Recreate any song using only mouth-made sounds through an end-to-end modular audio pipeline.
I’ve always been a huge fan of acapella, and I wondered: is it possible to recreate any song using only mouth-made sounds? Well this project answers that question.
This project builds a pipeline that:
- Ingests hundreds of acapella “instrumental” tracks
- Slices them into short segments
- Embeds each slice with a pretrained audio model
- Indexes those embeddings with FAISS
- Converts any input song by matching its instrumental sections to your acapella library, time-stretching and stitching together a brand-new acapella “instrumental,” then layering back the original vocals
- Modular pipeline: clear separation of data ingestion, embedding, matching, synthesis, and orchestration
- Pretrained embeddings: uses Wav2Vec2 for robust audio features
- Fast nearest-neighbor search with FAISS
- Time-stretching & cross-fade assembly to avoid pops and align durations
- CLI tools for ingestion, index building/updating, and conversion
audiorecast/
├── README.md
├── pyproject.toml
├── src/
│ └── audiorecast/
│ ├── data/
│ │ ├── downloader.py # YouTube → WAV
│ │ ├── stem_splitter.py # Demucs wrapper & 4→2 stem merge
│ │ └── segmenter.py # Chop stems into fixed windows
│ ├── embedding/
│ │ └── extractor.py # Wav2Vec2 feature extractor
│ ├── matching/
│ │ ├── index_builder.py # Build embeddings.npy + FAISS index
│ │ └── matcher.py # Query FAISS for top-k matches
│ ├── synthesis/
│ │ ├── synthesizer.py # Time-stretch pads slices
│ │ └── assembler.py # Cross-fade & concatenate
│ └── pipeline.py # End-to-end conversion logic
├── scripts/
│ ├── ingest_acapellas.py # Download, split, slice
│ ├── build_faiss_index.py # Full rebuild
│ └── convert_song.py # Given input → acapella-style output
└── data/
├── ingest/ # .txt playlists of YouTube URLs
├── raw/ # Downloaded WAVs + stems + slices
└── embeddings/ # embeddings.npy, paths.jsonl, .faiss
Input Song: 🎧 Stereo_Hearts_acapella.mp3
Output (acapella-recast): 🎤 Stereo_Hearts_acapella.wav
Spectrogram comparison:
Obviously, the results aren’t perfect, yet. With a larger acapella database, better matching heuristics (re-ranking matches with cosine similarity + timing loss), and future improvements in synthesis, the output quality will significantly improve.

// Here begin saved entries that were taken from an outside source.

-- ==== Sys2Proof/Machine/Crew.lean ====
section
/-! DEFINITION. The waits of groups and what ends them: the fill of a .WF access (R212), a claim's grant (R180), an entry of
the vertical FIFO (R254), and the waits that have lasted FEWAIT clocks (R96, R180, R213, R229, R251, R253); the launch of
spawn bins (R97) and role reassignment (R145). -/

namespace Sys2Proof.Machine

/-! ## Waits that end -/

/-- FEWAIT of a record (Table 3.3). -/
def Grid.fewait (g : Grid) : Nat := g.field 0x14 4

/-- Whether a gang may end its wait now: a team that ends finishes its MACROs alone (R370), and another gang's MACRO comes
first (R121). -/
def Issue.mayEnd (c : Issue) : Bool := c.mac.isSome || (c.team.ending.isNone && c.group.mac.isEmpty)

/-- The instruction that a gang waits to issue, with its issue and the clock its wait began. A group whose held cause is due
takes that first (R367). -/
def gangWait (s : State) (uid gid k : Nat) : Option (Instr × Issue × Nat) :=
  if causeDue s uid gid then none
  else match blockedGang s uid gid k with
    | some (j, c, key) => if c.mayEnd then some (j, c, key.1) else none
    | none => none

/-- The same for the gang that an event is about. -/
def waitOf (s : State) : Option (Instr × Issue × Nat) :=
  match s.arg with
  | .gang uid gid k => gangWait s uid gid k
  | _ => none

/-- The gang that a fill releases, if an event is about it: one that waits for its granules, whatever else its group has to
do, for each fill releases one (R212). -/
def wfWaiter (s : State) (uid gid k : Nat) : Option (Instr × Issue × WfNeed) :=
  match blockedGang s uid gid k with
  | some (j, c, _) =>
    if c.wfWaits j ∧ (c.mac.isSome ∨ c.team.ending.isNone) then
      match c.wfNeed j with
      | some n => if c.wfGo n s then some (j, c, n) else none
      | none => none
    else none
  | none => none

/-- The state in which a waiting gang issues. -/
def issuing (c : Issue) (s : State) : State := { s with issuer := .gang c.uid c.gid c.gang }

/-- WF_RELEASE (R212): with every granule full and no earlier .CLR waiter, the access proceeds in one step. -/
def execWfRelease (s : State) : Host.Outcome State Fault Refusal :=
  match s.arg with
  | .gang uid gid k => match wfWaiter s uid gid k with
    | some (j, c, _) => match j with
      | .ldhWfKeep f d b o => execLdhWfKeep f d b o (issuing c s)
      | .ldhWfClr f d b o => execLdhWfClr f d b o (issuing c s)
      | .ldhbMx8 d a q => execLdhbMx8 d a q (issuing c s)
      | .ldhbMx4 d a q => execLdhbMx4 d a q (issuing c s)
      | .ldhbTb4 d a q => execLdhbTb4 d a q (issuing c s)
      | _ => .next s
    | none => .next s
  | _ => .next s

/-- REGS_CLAIM_GRANT (R180): the claim at the head of its role's queue is served once the pool covers it. -/
def execRegsClaimGrant (s : State) : Host.Outcome State Fault Refusal :=
  match waitOf s with
  | some (.regsClaim a, c, _) => execRegsClaim a (issuing c s)
  | _ => .next s

/-- VFIFO_WAIT_END (R254): a VSEND appends its entries once they are free, a VRECV takes its entries once present. -/
def execVfifoWaitEnd (s : State) : Host.Outcome State Fault Refusal :=
  match waitOf s with
  | some (.vsend a, c, _) => execVsend a (issuing c s)
  | some (.vrecv d, c, _) => execVrecv d (issuing c s)
  | _ => .next s

/-! ## Waits that have lasted FEWAIT clocks -/

/-- The partner of an issuing core is online (R229, R254). -/
def Issue.partnerOn (c : Issue) (s : State) : Bool := coreOnline s (partner c.team.core)

/-- A limit of patience: the clocks beyond FEWAIT, the event that ends the wait, and the cause it raises. -/
structure Patience where
  more : Nat
  event : Instr
  code : Code
  deriving DecidableEq, Repr

/-- The limit of a waiting instruction: a claim's wait has to be longer than FEWAIT (R180), and a .WF access has none while
its column is frozen (R213). -/
def patience (s : State) (j : Instr) (c : Issue) : Option Patience :=
  match j with
  | .regsClaim _ => some ⟨1, .regsTimeout, cRegsTimeout⟩
  | .vsend _ => some (if c.partnerOn s then ⟨0, .feTimeout, cFeTimeout⟩ else ⟨0, .vfifoGated, cVfifoGated⟩)
  | .vrecv _ => some ⟨0, .feTimeout, cFeTimeout⟩
  | .spawn _ _ => some ⟨0, .spawnStall, cSpawnStall⟩
  | .hod _ _ | .hodChain _ => some ⟨0, .hodBusy, cHodBusy⟩
  | .bead _ _ => some ⟨0, .beadBusy, cBeadBusy⟩
  | _ => match c.wfNeed j with
    | some n => if c.wfWaits j ∧ !frozenAt s c.team.core (n.cells.map Int.ofNat) then some ⟨0, .feTimeout, cFeTimeout⟩ else none
    | none => none

/-- What a gang's wait raises once it has lasted FEWAIT clocks; FEWAIT 0 waits without limit. -/
def overdue (s : State) (uid gid k : Nat) : Option (Patience × Issue) :=
  match gangWait s uid gid k with
  | some (j, c, since) => match patience s j c with
    | some p => if c.grid.fewait ≠ 0 ∧ since + c.grid.fewait + p.more ≤ s.clk then some (p, c) else none
    | none => none
  | none => none

/-- The same, where no gang of a lower SLICEID of the group has a cause due at the same boundary (R366). -/
def firstOverdue (s : State) (uid gid k : Nat) : Option (Patience × Issue) :=
  if (List.range k).any fun i => (overdue s uid gid i).isSome then none else overdue s uid gid k

/-- A wait that has lasted too long, of the kind an event ends, traps: nothing of its instruction has taken effect, tasks of a
SPAWN that have entered apart (R184). -/
def timeout (s : State) (event : Instr) : State :=
  match s.arg with
  | .gang uid gid k => match firstOverdue s uid gid k with
    | some (p, c) => if p.event = event then c.trapWith { code := p.code } s else s
    | none => s
  | _ => s

/-- FE_TIMEOUT (R213, R254). -/
def execFeTimeout (s : State) : Host.Outcome State Fault Refusal := .next (timeout s .feTimeout)

/-- VFIFO_GATED (R229, R254). -/
def execVfifoGated (s : State) : Host.Outcome State Fault Refusal := .next (timeout s .vfifoGated)

/-- SPAWN_STALL (R96). -/
def execSpawnStall (s : State) : Host.Outcome State Fault Refusal := .next (timeout s .spawnStall)

/-- REGS_TIMEOUT (R180): a claim that has waited longer than FEWAIT clocks. -/
def execRegsTimeout (s : State) : Host.Outcome State Fault Refusal := .next (timeout s .regsTimeout)

/-- HOD_BUSY (R251, R252). -/
def execHodBusy (s : State) : Host.Outcome State Fault Refusal := .next (timeout s .hodBusy)

/-- BEAD_BUSY (R253). -/
def execBeadBusy (s : State) : Host.Outcome State Fault Refusal := .next (timeout s .beadBusy)

/-! ## Spawn bins (R97) -/

/-- TIMEOUT of SPAWNCTL; 0 means 65,536 (Table 4.13). -/
def spawnWait (s : State) : Nat := if s.lath.spawnTimeout = 0 then 65536 else s.lath.spawnTimeout.toNat

/-- Whether a bin is due to launch: it holds 32 tasks, or its first task entered TIMEOUT clocks ago. -/
def binDue (s : State) (b : Bin) : Bool := decide (32 ≤ b.tasks.length) || decide (b.first + spawnWait s ≤ s.clk)

/-- Whether a team has room for a spawned group with a budget: 32 groups, the core's slots and its registers. -/
def spawnRoom (s : State) (t : Team) (vbud : Nat) : Bool :=
  t.ending.isNone && decide (t.groupCount < 32) && decide (usedOn s t.core Need.slots + 1 ≤ 64) &&
    decide (usedOn s t.core Need.foot + groupFoot vbud 1 ≤ 0x800000)

/-- The lowest number above a team's existing GROUPIDs. -/
def Team.nextGid (t : Team) : Nat := t.groups.foldl (fun m g => max m (g.gid + 1)) 0

/-- A slice of a spawned group of `n` tasks: its lanes with a task are live, the others are not. -/
def spawnSlice (entry : VAddr) (n sl : Nat) : Slice :=
  let act : BitVec 64 := maskOf 64 ((List.range 4).filter fun i => decide (4 * sl + i < n))
  { pc := entry, active := act, exited := allPairs 1 &&& ~~~act, wait := if act = 0 then .finished else .ready }

/-- The group that a bin launches: E = 1, MEMBERID 0, role computer, each lane's argument in v0:v1. -/
def spawnGroup (gr : Grid) (gid vbud : Nat) (b : Bin) : Group :=
  { gid := gid, role := 1, regbud := vbud, vbud := vbud, sibling := 0, e := 1, spawned := true, members := [(0, 0)]
    regs := argRegs gr ++ ((b.tasks.zipIdx.flatMap fun x =>
      [(Loc.v 0 0 x.2, half x.1 0), (Loc.v 1 0 x.2, half x.1 1)]).filter fun r => decide (r.2 ≠ 0))
    slices := (List.range 8).map (spawnSlice b.entry b.tasks.length) }

/-- A bin's launch, where its team has room. -/
def launchBin (t : Team) (gr : Grid) (b : Bin) (s : State) : State :=
  let vbud := headerVbud s t.core gr b.entry.toNat
  if !spawnRoom s t vbud then s
  else
    (s.updTeam t.uid fun t => { t with groups := t.groups ++ [spawnGroup gr t.nextGid vbud b] }).updCore t.core fun k =>
      { k with bins := k.bins.filter fun x => decide (x ≠ b) }

/-- SPAWN_BIN_LAUNCH (R97): the argument names the core and the bin. -/
def execSpawnBinLaunch (s : State) : Host.Outcome State Fault Refusal :=
  .next <| match s.arg with
    | .two core k => match (s.core core).bins[k]? with
      | some b =>
        if !binDue s b then s
        else match s.team? b.team with
          | some t => match s.grid? t.grid with
            | some gr => launchBin t gr b s
            | none => s
          | none => s
      | none => s
    | _ => s

/-! ## Role reassignment (R145) -/

/-- Whether a group waits at BAR.WT on a barrier. -/
def Group.waitsWt (g : Group) (b : Nat) : Bool :=
  let at_ (x : Slice) : Bool := match x.wait with
    | .barrier k _ .wt => decide (k = b)
    | _ => false
  !g.ended && (g.slices.any at_) && g.slices.all fun x => x.finished || at_ x

/-- Whether a ring has been in a condition for RINGCLK clocks. -/
def ringFor (s : State) (gr : Grid) (since : Option Nat) : Bool :=
  match since with
  | some c => decide (c + gr.field 0x4C 4 ≤ s.clk)
  | none => false

/-- The group that changes role, with its new ROLEID and mark (Table 6.2); one that started as a loader or storer never
does. -/
def roleChange (s : State) (gr : Grid) (t : Team) : Option (Nat × Word × Bool) :=
  let b := gr.ctl 4 4
  let waiting (p : Group → Bool) : List Nat :=
    stableSort (fun a b => decide (a < b)) ((t.groups.filter fun g => p g && g.waitsWt b).map fun g => g.gid)
  let computers := (t.groups.filter fun g => !g.ended && decide (g.role = 1)).length
  match (waiting fun g => decide (g.role = 1) && decide (g.startRole = 1)).getLast?, (waiting fun g => g.reassigned).head? with
  | some g, none => if ringFor s gr t.ringLow ∧ 2 ≤ computers then some (g, 0, true) else none
  | none, some g => if ringFor s gr t.ringHigh then some (g, 1, false) else none
  | some g, some h =>
    if ringFor s gr t.ringLow ∧ 2 ≤ computers then some (g, 0, true)
    else if ringFor s gr t.ringHigh then some (h, 1, false) else none
  | none, none => none

/-- ROLE_REASSIGNMENT (R145): the counts of clocks start again. -/
def execRoleReassignment (s : State) : Host.Outcome State Fault Refusal :=
  .next <| match s.arg with
    | .one uid => match s.team? uid with
      | some t => match s.grid? t.grid with
        | some gr =>
          if gr.ctl 3 1 ≠ 1 ∨ t.ending.isSome then s
          else match roleChange s gr t with
            | some (gid, role, mark) => s.updTeam uid fun t =>
                { (t.updGroup gid fun g => { g with role := role, reassigned := mark }) with
                  ringLow := t.ringLow.map fun _ => s.clk, ringHigh := t.ringHigh.map fun _ => s.clk }
            | none => s
        | none => s
      | none => s
    | _ => s

end Sys2Proof.Machine
end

This is just the starting point, there's a lot of exciting room to grow.
You can run this project directly via Docker:
Build locally:
docker build -t audiorecast .
git clone https://github.com/Codingisinmyblud/audiorecast.git && cd audiorecast
-
Install Poetry (if you don't have it yet):
https://python-poetry.org/docs/#installation -
Install project dependencies:
poetry install
This project is just the beginning. Here are some directions I plan to explore:
- Expand the acapella database for more diverse sounds
- Improve matching using music-specific audio embeddings (e.g. CLAP or MERT)
- Add beat-aware slicing and better tempo alignment (dynamic time warping, etc.)
- Explore smarter re-ranking (combine cosine similarity with timing constraints)
- Speed up pipeline using multiprocessing or batch inference
- Build a web interface for real-time previews and remixing
Have more ideas? Open an issue or PR, contributions are welcome!
Pull requests welcome. For major changes, open an issue first.
- Fork the repo
- Create your feature branch (
git checkout -b feature/foo
) - Commit your changes (
git commit -m 'Add foo'
) - Push and create a PR
This project is licensed under the MIT License. See LICENSE
for more info.